Longtemps cela avait fait peur au spahi : il n’aimait pas voir le dedans des mains de Fatou, qui lui causait, malgré lui, une vilaine impression froide de pattes de singe.
Ces mains étaient pourtant petites, délicates — et reliées au bras rond par un poignet très fin. — Mais cette décoloration intérieure, ces doigts teintés mi-partie, avaient quelque chose de pas humain qui était effrayant.
Cela, et certaines intonations d’un fausset étrange qui lui échappaient quelquefois quand elle était très animée ; cela et certaines poses, certains gestes inquiétants ; cela rappelait de mystérieuses ressemblances qui troublaient l’imagination…
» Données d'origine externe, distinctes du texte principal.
-- ==== Sys2Proof/Machine/FrameEngine.lean ====
section
/-! DEFINITION. The frame engine (R14 to R18): FRAME_OPERATION_BEGIN with its snapshot,
FRAME_OPERATION_COMPLETE and HELD_OPERATION_COMPLETE with all that takes hold at a completion. -/

namespace Sys2Proof.Machine

/-! ## Taking an item (R14, R15) -/

/-- The engine may take an item: any in RUN, closing requests alone in STOPPING and HOLD (R14). -/
def mayTake (part : PartState) (w : WaitItem) : Bool :=
  part == .run || match w.work with
    | .frame => false
    | .closing _ => true

/-- The item the engine takes: of the first of each surface that it may take, the one with the earliest
key, the pad's at equal keys (R14). -/
def nextItem (part : PartState) (wait : List WaitItem) : Option WaitItem :=
  let first (u : Surface) := wait.find? fun w => w.surface == u && mayTake part w
  match first .pad, first .panel with
  | some p, some q => if earlier q.key p.key then some q else some p
  | some p, none => some p
  | none, some q => some q
  | none, none => none

/-- The snapshot that an operation on a surface takes when it begins (R15, R106; log 8). -/
def State.snapshot (s : State) (u : Surface) : Snapshot :=
  { tables := s.tables.active, posture := s.posture, pen := s.pen.mode, penPos := s.pen.held.pos,
    shadow := s.shadow, padQuiet := s.padQuiet, palm := s.palm, state := (s.intake.get u).state,
    base := s.base.get u, tracks := s.tracks }

/-- The operation on a surface put in flight, working. -/
def State.beginOn (s : State) (u : Surface) (work : OpWork) : State :=
  s.setOp (some { surface := u, work := work, snap := s.snapshot u, held := false })

/-- An item taken from the wait list begins its operation (R15); a frame leaves the ready buffer and is
counted. -/
def State.takeItem (s : State) (w : WaitItem) : State :=
  let s1 := s.setWaitList (s.engine.waitList.erase w)
  match w.work with
  | .closing o => s1.beginOn w.surface (.closing w.key o)
  | .frame =>
    match (s.intake.get w.surface).ready with
    | none => s1
    | some f =>
      (s1.onIntake w.surface fun i => { i with ready := none, taken := countUp i.taken }).beginOn
        w.surface (.frame f)

/-- FRAME_OPERATION_BEGIN (R14, R15): the idle engine takes an item; with none to take nothing befalls
(log 2). -/
def execFrameOperationBegin (s : State) : Host.Outcome State Fault Refusal :=
  .next <|
    if s.engine.op.isSome then s
    else match nextItem s.link.part s.engine.waitList with
      | some w => s.takeItem w
      | none => s

/-! ## Effects of an acquisition (R23, R24) -/

/-- The baseline store after an acquisition frame (R23). -/
def acquireBase (b : Baseline) (raw : List (List Nat)) : Baseline :=
  { b with values := acquireValues b.acquired b.values raw, acquired := min (b.acquired + 1) 15 }

/-- An acquisition operation completes: its baseline takes hold, and the surface enters LIVE when the
count is reached, the state is ACQUIRE and no closing request waits (R23, R24). -/
def State.completeAcquire (s : State) (u : Surface) (sn : Snapshot) (f : ReadyFrame) : State :=
  let b := acquireBase sn.base f.samples
  let s1 := s.setBase u b
  if acquireFrames sn.tables.tune ≤ b.acquired ∧ (s.intake.get u).state = .acquire
      ∧ s.closingWaits u = false then
    (s1.setBase u { b with drift := 0 }).enterState u .live
  else s1

/-! ## Effects of a live frame (R16, R25 to R29, R50, R79, R88, R105) -/

/-- The frame is an anti-touch frame (R28). -/
def antiTouch (sn : Snapshot) (raw : List (List Nat)) : Bool :=
  decide (recapCells sn.tables.tune
    ≤ antiTouchCells (recapThreshold sn.tables.tune) sn.base.values raw)

/-- The baseline store after a live frame: the drift count advances, and a drift frame that is no
anti-touch frame applies the drift step (R26, R27). -/
def liveBase (sn : Snapshot) (u : Surface) (boxes : List Box) (raw : List (List Nat)) : Baseline :=
  let count := nextDrift (driftShift sn.tables.tune) sn.base.drift
  { sn.base with
    drift := count
    values :=
      if count = 0 && !antiTouch sn raw then
        driftValues u (driftWindow sn.tables.tune) boxes sn.base.values raw
      else sn.base.values }

/-- What a live frame operation computes from its snapshot (R15): what extraction hands on, the opened
tracks, and the surface's slots before and after, with the anchors that a MOVE settles. -/
structure LiveResult where
  extraction : Extraction
  opening : Opening
  before : List (Option Track)
  after : List (Option Track)
deriving DecidableEq, Repr

/-- The work of a live frame operation (R15, R34 to R77). -/
def liveWork (sn : Snapshot) (u : Surface) (f : ReadyFrame) : LiveResult :=
  let ex := extract sn u f.samples
  let op := trackFrame sn u f.time ex.blobs
  { extraction := ex, opening := op, before := sn.tracks.slots.get u, after := op.table.slots.get u }

/-- The owner that a completion leaves in a slot (R50): as it stands now for a track that goes on, none
for one opened here or released by force. -/
def ownerAfter (b e now : Option Track) : Option Nat :=
  if goesOn b e && sameTrack now e && !votedPalm b e then now.bind Track.owner else none

/-- A slot as a live completion leaves it: its anchor settled and its owner set (R50, R65). -/
def finishSlot (slopUnits : Nat) (b e now : Option Track) : Option Track :=
  (settleAnchor slopUnits b e).map fun t => { t with owner := ownerAfter b e now }

/-- The context that a track which became PALM by its vote is released from: its owner at the
completion, if a context runs there (R88). -/
def State.releasedFrom (s : State) (slot : Nat) (b e : Option Track) : Option ContextRef :=
  if votedPalm b e && sameTrack (s.tracks.at slot) e then
    ((s.tracks.at slot).bind Track.owner).bind fun k =>
      (s.context k).map fun c => ⟨k, c.serial⟩
  else none

/-- A surface's slots before, after and now, each with its slot number. -/
def slotTriples (u : Surface) (before after now : List (Option Track)) :
    List (Nat × Option Track × Option Track × Option Track) :=
  (before.zip (after.zip now)).zipIdx.map fun (t, i) => (u.firstSlot + i, t)

/-- A forced release takes hold in the engine's list and the motion unit (R88, R123, R149). -/
def State.forceRelease (s : State) (slot : Nat) (b e : Option Track) : State :=
  match s.releasedFrom slot b e, e with
  | some c, some t => s.dropClaim c.slot ⟨slot, t.id⟩
  | _, _ => s

/-- A change of the handedness vote by one palm (R105). -/
def voteFor (penX : Nat) (vote : Int) (x : Nat) : Int :=
  if penX < x then clampInt (-8) 8 (vote + 1)
  else if x < penX then clampInt (-8) 8 (vote - 1) else vote

/-- The positions handed to the pen tracker: tracks that became PALM here through the shape table or the
vote, not by forcing (R89). -/
def votingPalms (before after : List (Option Track)) : List Nat :=
  (before.zip after).filterMap fun (b, e) =>
    if becamePalm b e && e.any (fun t => !t.forced) then e.map fun t => t.pos.x else none

/-- The handedness vote after a live completion: panel operations whose snapshot holds a shadow alone
hand over palms (R89, R105). -/
def voteAfter (sn : Snapshot) (u : Surface) (vote : Int) (before after : List (Option Track)) : Int :=
  if u == .panel && sn.shadow.isSome then
    (votingPalms before after).foldl (voteFor sn.penPos.x) vote
  else vote

/-- A report built by an operation is offered under its contact mode (R68): always under EVERY; under
ON_CHANGE when an entry is NEW or ENDED, or a listed class changed or a MOVE was made. -/
def buildsReport (mode : Nat) (entries : List ContactEntry) (changed : Bool) : Bool :=
  mode == 0 || entries.any (fun e => e.mark != .ongoing) || changed

/-- A listed track's class changed or a MOVE was made in a live operation (R68). -/
def liveChanged (slopUnits : Nat) (before after : List (Option Track)) : Bool :=
  (before.zip after).any fun (b, e) =>
    movedHere slopUnits b e || (classChanged b e && (e.bind Track.mark).isSome)

/-- The digest of a live frame operation as its completion leaves the table (R64 to R66, R88). -/
def State.liveDigest (s : State) (u : Surface) (sn : Snapshot) (f : ReadyFrame) (r : LiveResult) : Digest :=
  { joined := s.now, surface := u, kind := .frame, time := f.time
    events := (slotChanges u r.before r.after).flatMap fun (n, b, e) =>
      slotEvents (slop sn.tables.tune) n (s.releasedFrom n b e) b e
    positions := (slotChanges u r.before r.after).filterMap fun (n, _, e) => slotPlaced n e }

/-- A digest joins the digest queue (R64). -/
def State.handDigest (s : State) (d : Digest) : State :=
  { s with gestures := { s.gestures with digests := s.gestures.digests ++ [d] } }

/-- The track table as a live completion leaves it (R50). -/
def liveTable (now : TrackTable) (u : Surface) (sn : Snapshot) (r : LiveResult) : TrackTable :=
  { slots := now.slots.set u
      ((slotTriples u r.before r.after (now.slots.get u)).map fun (_, b, e, c) =>
        finishSlot (slop sn.tables.tune) b e c)
    nextId := r.opening.table.nextId
    overflow := now.overflow.set u (min (now.overflow.get u + r.opening.dropped) 65535) }

/-- A live frame operation completes: its digest, baseline, tracks, palm memory, handedness vote, counters
and forced releases take hold, and its CONTACT report is offered (R16, R61, R68). -/
def State.completeLive (s : State) (u : Surface) (sn : Snapshot) (f : ReadyFrame) : State :=
  let r := liveWork sn u f
  let table := liveTable s.tracks u sn r
  let s1 := (slotChanges u r.before r.after).foldl (fun acc c => acc.forceRelease c.1 c.2.1 c.2.2) s
  let s2 := s1.handDigest (s.liveDigest u sn f r)
  let blobs0 := s.blobOverflow.get u
  let s3 := { s2 with
    base := s2.base.set u (liveBase sn u r.extraction.boxes f.samples)
    tracks := table
    palm := palmAfter u (palmHold sn.tables.tune) s.now r.before r.after r.opening.hits s.palm
    pen := { s2.pen with vote := voteAfter sn u s2.pen.vote r.before r.after }
    blobOverflow := s2.blobOverflow.set u (if r.extraction.overflow then countUp blobs0 else blobs0) }
  let entries := table.entries u
  let s4 :=
    if buildsReport (contactMode sn.tables.tune) entries (liveChanged (slop sn.tables.tune) r.before r.after)
    then s3.offerContact f.time { surface := u, cause := .frame f.frame, entries := entries }
    else s3
  if antiTouch sn f.samples && (s4.intake.get u).state == .live && !s4.shut u then s4.recapture u else s4

/-! ## Effects of a closing operation (R18, R62) -/

/-- The operation has tracks to end: its result is not empty (R18). -/
def hasOpenTracks (sn : Snapshot) (u : Surface) : Bool := (sn.tracks.slots.get u).any (·.any Track.open_)

/-- A slot as a closing completion leaves it: ended as it stood at the beginning, its owner as it stands
now (R50, R62). -/
def closedSlot (b now : Option Track) : Option Track :=
  (closeSlot b).map fun t => if sameTrack b now then { t with owner := now.bind Track.owner } else t

/-- The tracks, digest and CONTACT report of a closing whose result is not empty (R62). -/
def State.closeTracks (s : State) (u : Surface) (sn : Snapshot) (key : Time) : State :=
  let before := sn.tracks.slots.get u
  let now := s.tracks.slots.get u
  let slots := (before.zip now).map fun (b, c) => closedSlot b c
  let events := before.zipIdx.filterMap fun (b, i) => cancelEvent (u.firstSlot + i) b
  let s1 := s.handDigest
    { joined := s.now, surface := u, kind := .closing, time := key, events := events, positions := [] }
  let s2 := { s1 with tracks := { s1.tracks with slots := s1.tracks.slots.set u slots } }
  let entries := s2.tracks.entries u
  if buildsReport (contactMode sn.tables.tune) entries false then
    s2.offerContact key { surface := u, cause := .closing, entries := entries }
  else s2

/-- A closing outcome applied to the surface's state (R18). -/
def State.applyOutcome (s : State) (u : Surface) : ClosingOutcome → State
  | .off => s.enterState u .off
  | .acquire => s.enterAcquire u false
  | .none => s

/-- A closing operation completes (R18, R22, R85). -/
def State.completeClosing (s : State) (u : Surface) (sn : Snapshot) (key : Time) (o : ClosingOutcome) :
    State :=
  let s1 := if hasOpenTracks sn u then s.closeTracks u sn key else s
  let s2 := { s1 with palm := s1.palm.filter fun e => e.surface != u }
  (s2.clearAcquire u).applyOutcome u o

/-! ## Completion (R16, R17, R168) -/

/-- The operation makes a digest: a live frame operation, or a closing with a result (R64). -/
def Operation.makesDigest (o : Operation) : Bool :=
  match o.work with
  | .frame _ => o.snap.state == .live
  | .closing _ _ => hasOpenTracks o.snap o.surface

/-- The effects of an operation take hold (R16). A frame taken on a surface that is OFF or FAILED, which
never befalls (R15), has none (log 21). -/
def State.applyOperation (s : State) (o : Operation) : State :=
  match o.work with
  | .closing key outcome => s.completeClosing o.surface o.snap key outcome
  | .frame f =>
    match o.snap.state with
    | .acquire => s.completeAcquire o.surface o.snap f
    | .live => s.completeLive o.surface o.snap f
    | .off | .failed => s

/-- The pen's part of a completion: the panel entering OFF takes the pen out (R98). -/
def State.outcomePen (s : State) (o : Operation) : State :=
  match o.surface, o.work with
  | .panel, .closing _ .off => s.penForcedExit
  | _, _ => s

/-- An operation completes: its effects, then the frame-side switch of a pending commit, the NOTICEs of
what rose, and the end of the commit if that was its last switch (R16, R168, R169; log 6). A surface that
leaves FAILED lets FAULT fall before the pen is taken out, so rises count from there. Where the panel enters
OFF its NOTICE is offered before the PEN report of R98 (log 6). -/
def State.completeOperation (s : State) (o : Operation) : State :=
  let s1 := (s.setOp none).applyOperation o
  (State.noticeRises s1 (s1.outcomePen o).switchFrameSide).endCommit

/-- The digest queue holds four digests (R17). -/
def State.digestsFull (s : State) : Bool := decide (Config.digestCapacity ≤ s.gestures.digests.length)

/-- FRAME_OPERATION_COMPLETE (R16, R17): the working operation completes, or is held at a full digest
queue; with none working nothing befalls (log 2). -/
def execFrameOperationComplete (s : State) : Host.Outcome State Fault Refusal :=
  .next <|
    match s.engine.op with
    | none => s
    | some o =>
      if o.held then s
      else if o.makesDigest && s.digestsFull then s.setOp (some { o with held := true })
      else s.completeOperation o

/-- HELD_OPERATION_COMPLETE (R17): a digest has left the full queue and the held operation completes;
otherwise nothing befalls (log 2). -/
def execHeldOperationComplete (s : State) : Host.Outcome State Fault Refusal :=
  .next <|
    match s.engine.op with
    | none => s
    | some o => if o.held && !s.digestsFull then s.completeOperation o else s

end Sys2Proof.Machine
end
À la longue pourtant, Jean s’y était habitué, et ne s’en préoccupait plus. Dans les moments où Fatou lui semblait gentille et où il l’aimait encore, il l’appelait même, en riant, d’un bizarre nom yolof qui signifiait : petite fille singe.
Elle était très mortifiée, Fatou, de ce nom d’amitié, et prenait alors des airs posés, des mines sérieuses qui amusaient le spahi.
Un jour — (il faisait exceptionnellement beau ce jour-là : un temps presque doux, avec un ciel très pur), — un jour Fritz Muller, qui se rendait en visite chez Jean, était monté sans bruit et s’était arrêté sur le seuil.
Là, il se divertit beaucoup, en assistant de la porte à la scène suivante :
Jean, souriant d’un bon sourire d’enfant qui s’amuse, paraissait examiner Fatou avec une attention extrême, — lui étirant les bras, la retournant, l’inspectant sans rien dire sur toutes ses faces ; — et puis tout à coup, d’un air convaincu, il exprimait ainsi ses conclusions :
— Toi tout à fait même chose comme singe !…
Et Fatou, très vexée :
— Ah ! Tjean ! Toi n’y a pas dire ça, mon blanc ! D’abord, singe, lui, n’y a pas connaît manière pour parler, — et moi connais très bien !
Alors Fritz Muller partit d’un grand éclat de rire, — et puis Jean aussi, en voyant surtout l’air digne et comme il faut que Fatou-gaye s’efforça de prendre, afin de protester par son maintien contre ces conclusions impolies.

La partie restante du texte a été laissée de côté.